I remember seeing her in her beautiful, white dress for the first time that day. Hair done up like a goddess, makeup like accents that highlighted her perfect skin, barefoot on the church’s carpeted floor. Irises hazel as the day I began calling her my Chocolate-Eyed Angel, nearly five years before that. This December, we’ll have been dating for ten years.

I could not have married a woman more different than I am. We talk about that sometimes. Ten years ago, both of us thought that we were more alike than we think we are now. And maybe we were. I used to have a really hard time with that, honestly. I equated difference with disunity, and even though we have our fair share of shouting matches, I no longer believe that is the case. I think that I had a skewed view of marriage, where love was synonymous with compliance, and if it didn’t translate appropriately, I’d feel threatened instead of gifted with a helper who was strong enough to push back. Disagreement is not the equivalent of dishonor. It doesn’t have to be, anyway.

When I officiated my sister-in-law’s wedding this January, I shared with their guests how my wife’s favorite response when asked about marriage is: it is hard. Personally, I like to enjoy a vast array of slightly more positive descriptors than hard, but hard is certainly one of them.

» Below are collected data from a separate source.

-- ==== Sys2Proof/Machine/CommandOps.lean ====
section
/-! DEFINITION. The foreground writes and controls STMB, CLRCUR, STBH, STBL, SETERR, CLRERR and DELAY
(R130 to R136). -/

namespace Sys2Proof.Machine

/-- STMB d (R130). -/
def execStmb (d : Byte) (s : State) : Host.Outcome State Fault Refusal :=
  .next (s.setBlock (s.block.storeMailbox d))

/-- CLRCUR (R131): armed and phase are kept. -/
def execClrcur (s : State) : Host.Outcome State Fault Refusal :=
  .next (s.setBlock (s.block.setCursor 0))

/-- STBH (R132). -/
def execStbh (s : State) : Host.Outcome State Fault Refusal :=
  .next (s.setBlock (s.block.setStrobe true))

/-- STBL (R133). -/
def execStbl (s : State) : Host.Outcome State Fault Refusal :=
  .next (s.setBlock (s.block.setStrobe false))

/-- SETERR (R134): the sticky flag, and the event CMD_TIMEOUT each time. -/
def execSeterr (s : State) : Host.Outcome State Fault Refusal :=
  .next ((s.setBlock (s.block.setCmdError true)).raiseEvent .cmdTimeout)

/-- CLRERR (R135). -/
def execClrerr (s : State) : Host.Outcome State Fault Refusal :=
  .next (s.setBlock (s.block.setCmdError false))

/-- DELAY (R136): no change; bus events may come before the next step. -/
def execDelay (s : State) : Host.Outcome State Fault Refusal := .next s

end Sys2Proof.Machine
end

“The reason marriage is so painful and so wonderful is because it is a reflection of the gospel, which is painful and wonderful at once. The gospel is: we are more sinful and flawed in ourselves than we ever dared to believe, and at the very same time we are more loved and accepted in Christ Jesus than we ever dared hope.” — Timothy Keller

Brandi loves and forgives me beyond the pornographic residue that I brought into our marriage. And I’m not talking sexuality, primarily, but sentimentality.

Or idealogical unanimity.

Does such a thing even exist?

And who’s conviction will transcend the other’s? What a discouraging thing to discover the ways in which you thought headship meant “control.” The things that I would take back. The subtle manipulation. The quiet degradation. The chauvinistic authority that I would champion as a Pharisee unto the law.

In recent months, I have been learning patience that used to terrify me as passivity. And I grow to understand, little by little, just how patient my bride has been beneath a hand as heavy as two stone tablets that never empowered the reader to live up to their inscriptions.

And in that way, Brandi has once again taught me the gospel of grace that she embodied in 2006, when I’d all but abandoned its hero. She is resilient in the simplicity of her faith, and patient while I muck up mine, falter all over the place and come back to her prayers.

Marriage seems more and more a miracle to me. It’s a belief strengthened by those fifty years in, and those who’ve already abandoned the ring. By the grace of God, I pray that Brandi and I will find ourselves the former forty-five years from now.

If I have learned anything — if there is a tree that I long would deepen its root systems in my heart — it is that our rings are a symbol of freedom, not restraint. That we would fight to resist the lie that Eve believed in the garden: that “obedience” is “constricting.” That is a serpent’s lie. God is not a snake, and God is not suffocating us. Jesus turned water into wine. I have spent too much time trying to turn it back to water. The goal is to rejoice in the wife of my youth. Our rings are not burdens, but symbols of faithfulness and dedication to freely delight in one another.

One thing that’s funny about my wife is that it takes her a really long time to read anything that I write, if she ever reads it at all. But Brandi, whether you read this today or next month:

I delight in you.

Thank you for calling me your friend so many years ago, and being there for me on that day when I thought I’d lost everything.

Thank you for introducing me to what have become some of my best friends in the world.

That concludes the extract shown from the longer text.